▶ **Exercise directions**
Your answer should be the entries below, reproduced character for character.

▶ **Stored data entries**

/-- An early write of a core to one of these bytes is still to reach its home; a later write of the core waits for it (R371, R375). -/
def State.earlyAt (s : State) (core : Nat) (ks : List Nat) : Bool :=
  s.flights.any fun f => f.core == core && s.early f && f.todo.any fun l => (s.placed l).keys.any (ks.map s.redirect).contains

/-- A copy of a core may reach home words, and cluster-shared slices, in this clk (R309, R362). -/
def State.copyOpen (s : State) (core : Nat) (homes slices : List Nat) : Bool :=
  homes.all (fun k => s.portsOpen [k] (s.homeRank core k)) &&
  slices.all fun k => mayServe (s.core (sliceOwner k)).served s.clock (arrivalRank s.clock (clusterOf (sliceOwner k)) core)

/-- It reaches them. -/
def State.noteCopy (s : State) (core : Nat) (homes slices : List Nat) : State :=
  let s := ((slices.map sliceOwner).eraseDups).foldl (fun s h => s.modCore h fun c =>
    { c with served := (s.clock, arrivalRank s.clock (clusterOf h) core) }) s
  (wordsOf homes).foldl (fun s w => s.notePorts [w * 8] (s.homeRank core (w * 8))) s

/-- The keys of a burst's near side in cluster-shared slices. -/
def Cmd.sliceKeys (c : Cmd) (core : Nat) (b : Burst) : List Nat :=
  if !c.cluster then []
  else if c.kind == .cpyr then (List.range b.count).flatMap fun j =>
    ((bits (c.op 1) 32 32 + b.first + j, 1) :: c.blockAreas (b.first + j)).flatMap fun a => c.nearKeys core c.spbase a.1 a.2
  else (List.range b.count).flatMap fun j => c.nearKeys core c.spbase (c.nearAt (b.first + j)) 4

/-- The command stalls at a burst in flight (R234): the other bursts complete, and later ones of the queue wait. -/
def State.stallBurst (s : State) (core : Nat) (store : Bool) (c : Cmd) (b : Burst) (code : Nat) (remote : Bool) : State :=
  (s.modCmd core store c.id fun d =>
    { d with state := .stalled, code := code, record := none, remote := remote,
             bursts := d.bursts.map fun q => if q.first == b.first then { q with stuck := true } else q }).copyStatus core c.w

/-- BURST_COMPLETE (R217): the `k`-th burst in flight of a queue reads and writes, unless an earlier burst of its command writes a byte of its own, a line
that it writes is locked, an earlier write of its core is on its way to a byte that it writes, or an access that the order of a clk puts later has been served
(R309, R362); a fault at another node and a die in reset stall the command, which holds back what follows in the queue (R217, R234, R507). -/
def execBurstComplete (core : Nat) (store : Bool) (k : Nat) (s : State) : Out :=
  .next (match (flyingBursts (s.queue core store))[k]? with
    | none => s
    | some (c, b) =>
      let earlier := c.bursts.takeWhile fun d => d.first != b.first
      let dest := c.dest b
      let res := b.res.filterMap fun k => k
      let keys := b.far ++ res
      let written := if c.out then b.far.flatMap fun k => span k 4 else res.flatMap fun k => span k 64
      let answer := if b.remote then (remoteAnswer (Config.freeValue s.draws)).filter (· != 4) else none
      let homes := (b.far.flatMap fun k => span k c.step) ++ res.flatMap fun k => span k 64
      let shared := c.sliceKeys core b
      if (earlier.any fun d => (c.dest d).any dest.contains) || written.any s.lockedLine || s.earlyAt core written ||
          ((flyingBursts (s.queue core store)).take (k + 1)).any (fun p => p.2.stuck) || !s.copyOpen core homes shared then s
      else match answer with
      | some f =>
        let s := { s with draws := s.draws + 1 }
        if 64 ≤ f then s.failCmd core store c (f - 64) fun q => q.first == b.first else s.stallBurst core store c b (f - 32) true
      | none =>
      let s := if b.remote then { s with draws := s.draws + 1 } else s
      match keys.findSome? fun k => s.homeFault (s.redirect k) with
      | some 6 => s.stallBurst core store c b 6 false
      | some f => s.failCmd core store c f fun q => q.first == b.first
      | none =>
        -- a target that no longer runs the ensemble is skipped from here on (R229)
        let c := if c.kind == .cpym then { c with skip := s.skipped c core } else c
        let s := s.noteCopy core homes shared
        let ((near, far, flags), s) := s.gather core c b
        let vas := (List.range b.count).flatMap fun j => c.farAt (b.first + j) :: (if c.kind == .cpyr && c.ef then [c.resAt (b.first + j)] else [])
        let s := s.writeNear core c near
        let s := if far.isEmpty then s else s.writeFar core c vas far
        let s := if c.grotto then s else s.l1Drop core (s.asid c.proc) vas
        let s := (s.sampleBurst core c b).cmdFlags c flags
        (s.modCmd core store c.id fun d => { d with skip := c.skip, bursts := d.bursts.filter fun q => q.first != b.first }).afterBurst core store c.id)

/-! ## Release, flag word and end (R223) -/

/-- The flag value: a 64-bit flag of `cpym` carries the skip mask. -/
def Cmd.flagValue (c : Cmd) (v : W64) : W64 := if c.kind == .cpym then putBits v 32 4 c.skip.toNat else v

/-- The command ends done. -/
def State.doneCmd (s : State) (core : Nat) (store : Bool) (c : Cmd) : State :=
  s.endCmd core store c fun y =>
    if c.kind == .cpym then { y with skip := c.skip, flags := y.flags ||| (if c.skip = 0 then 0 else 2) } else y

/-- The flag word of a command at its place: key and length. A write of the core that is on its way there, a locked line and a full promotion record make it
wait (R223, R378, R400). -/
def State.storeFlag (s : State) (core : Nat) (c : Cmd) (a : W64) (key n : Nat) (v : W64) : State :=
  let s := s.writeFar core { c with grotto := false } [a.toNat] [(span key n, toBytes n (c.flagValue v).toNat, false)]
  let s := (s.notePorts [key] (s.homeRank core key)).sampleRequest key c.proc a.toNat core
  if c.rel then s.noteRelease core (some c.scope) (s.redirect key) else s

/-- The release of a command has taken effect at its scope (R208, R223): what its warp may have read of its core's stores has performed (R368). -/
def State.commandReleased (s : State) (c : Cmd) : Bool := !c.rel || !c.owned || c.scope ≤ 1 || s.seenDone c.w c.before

▶ **Reply**
/-- An early write of a core to one of these bytes is still to reach its home; a later write of the core waits for it (R371, R375). -/
def State.earlyAt (s : State) (core : Nat) (ks : List Nat) : Bool :=
  s.flights.any fun f => f.core == core && s.early f && f.todo.any fun l => (s.placed l).keys.any (ks.map s.redirect).contains

/-- A copy of a core may reach home words, and cluster-shared slices, in this clk (R309, R362). -/
def State.copyOpen (s : State) (core : Nat) (homes slices : List Nat) : Bool :=
  homes.all (fun k => s.portsOpen [k] (s.homeRank core k)) &&
  slices.all fun k => mayServe (s.core (sliceOwner k)).served s.clock (arrivalRank s.clock (clusterOf (sliceOwner k)) core)

/-- It reaches them. -/
def State.noteCopy (s : State) (core : Nat) (homes slices : List Nat) : State :=
  let s := ((slices.map sliceOwner).eraseDups).foldl (fun s h => s.modCore h fun c =>
    { c with served := (s.clock, arrivalRank s.clock (clusterOf h) core) }) s
  (wordsOf homes).foldl (fun s w => s.notePorts [w * 8] (s.homeRank core (w * 8))) s

/-- The keys of a burst's near side in cluster-shared slices. -/
def Cmd.sliceKeys (c : Cmd) (core : Nat) (b : Burst) : List Nat :=
  if !c.cluster then []
  else if c.kind == .cpyr then (List.range b.count).flatMap fun j =>
    ((bits (c.op 1) 32 32 + b.first + j, 1) :: c.blockAreas (b.first + j)).flatMap fun a => c.nearKeys core c.spbase a.1 a.2
  else (List.range b.count).flatMap fun j => c.nearKeys core c.spbase (c.nearAt (b.first + j)) 4

/-- The command stalls at a burst in flight (R234): the other bursts complete, and later ones of the queue wait. -/
def State.stallBurst (s : State) (core : Nat) (store : Bool) (c : Cmd) (b : Burst) (code : Nat) (remote : Bool) : State :=
  (s.modCmd core store c.id fun d =>
    { d with state := .stalled, code := code, record := none, remote := remote,
             bursts := d.bursts.map fun q => if q.first == b.first then { q with stuck := true } else q }).copyStatus core c.w

/-- BURST_COMPLETE (R217): the `k`-th burst in flight of a queue reads and writes, unless an earlier burst of its command writes a byte of its own, a line
that it writes is locked, an earlier write of its core is on its way to a byte that it writes, or an access that the order of a clk puts later has been served
(R309, R362); a fault at another node and a die in reset stall the command, which holds back what follows in the queue (R217, R234, R507). -/
def execBurstComplete (core : Nat) (store : Bool) (k : Nat) (s : State) : Out :=
  .next (match (flyingBursts (s.queue core store))[k]? with
    | none => s
    | some (c, b) =>
      let earlier := c.bursts.takeWhile fun d => d.first != b.first
      let dest := c.dest b
      let res := b.res.filterMap fun k => k
      let keys := b.far ++ res
      let written := if c.out then b.far.flatMap fun k => span k 4 else res.flatMap fun k => span k 64
      let answer := if b.remote then (remoteAnswer (Config.freeValue s.draws)).filter (· != 4) else none
      let homes := (b.far.flatMap fun k => span k c.step) ++ res.flatMap fun k => span k 64
      let shared := c.sliceKeys core b
      if (earlier.any fun d => (c.dest d).any dest.contains) || written.any s.lockedLine || s.earlyAt core written ||
          ((flyingBursts (s.queue core store)).take (k + 1)).any (fun p => p.2.stuck) || !s.copyOpen core homes shared then s
      else match answer with
      | some f =>
        let s := { s with draws := s.draws + 1 }
        if 64 ≤ f then s.failCmd core store c (f - 64) fun q => q.first == b.first else s.stallBurst core store c b (f - 32) true
      | none =>
      let s := if b.remote then { s with draws := s.draws + 1 } else s
      match keys.findSome? fun k => s.homeFault (s.redirect k) with
      | some 6 => s.stallBurst core store c b 6 false
      | some f => s.failCmd core store c f fun q => q.first == b.first
      | none =>
        -- a target that no longer runs the ensemble is skipped from here on (R229)
        let c := if c.kind == .cpym then { c with skip := s.skipped c core } else c
        let s := s.noteCopy core homes shared
        let ((near, far, flags), s) := s.gather core c b
        let vas := (List.range b.count).flatMap fun j => c.farAt (b.first + j) :: (if c.kind == .cpyr && c.ef then [c.resAt (b.first + j)] else [])
        let s := s.writeNear core c near
        let s := if far.isEmpty then s else s.writeFar core c vas far
        let s := if c.grotto then s else s.l1Drop core (s.asid c.proc) vas
        let s := (s.sampleBurst core c b).cmdFlags c flags
        (s.modCmd core store c.id fun d => { d with skip := c.skip, bursts := d.bursts.filter fun q => q.first != b.first }).afterBurst core store c.id)

/-! ## Release, flag word and end (R223) -/

/-- The flag value: a 64-bit flag of `cpym` carries the skip mask. -/
def Cmd.flagValue (c : Cmd) (v : W64) : W64 := if c.kind == .cpym then putBits v 32 4 c.skip.toNat else v

/-- The command ends done. -/
def State.doneCmd (s : State) (core : Nat) (store : Bool) (c : Cmd) : State :=
  s.endCmd core store c fun y =>
    if c.kind == .cpym then { y with skip := c.skip, flags := y.flags ||| (if c.skip = 0 then 0 else 2) } else y

/-- The flag word of a command at its place: key and length. A write of the core that is on its way there, a locked line and a full promotion record make it
wait (R223, R378, R400). -/
def State.storeFlag (s : State) (core : Nat) (c : Cmd) (a : W64) (key n : Nat) (v : W64) : State :=
  let s := s.writeFar core { c with grotto := false } [a.toNat] [(span key n, toBytes n (c.flagValue v).toNat, false)]
  let s := (s.notePorts [key] (s.homeRank core key)).sampleRequest key c.proc a.toNat core
  if c.rel then s.noteRelease core (some c.scope) (s.redirect key) else s

/-- The release of a command has taken effect at its scope (R208, R223): what its warp may have read of its core's stores has performed (R368). -/
def State.commandReleased (s : State) (c : Cmd) : Bool := !c.rel || !c.owned || c.scope ≤ 1 || s.seenDone c.w c.before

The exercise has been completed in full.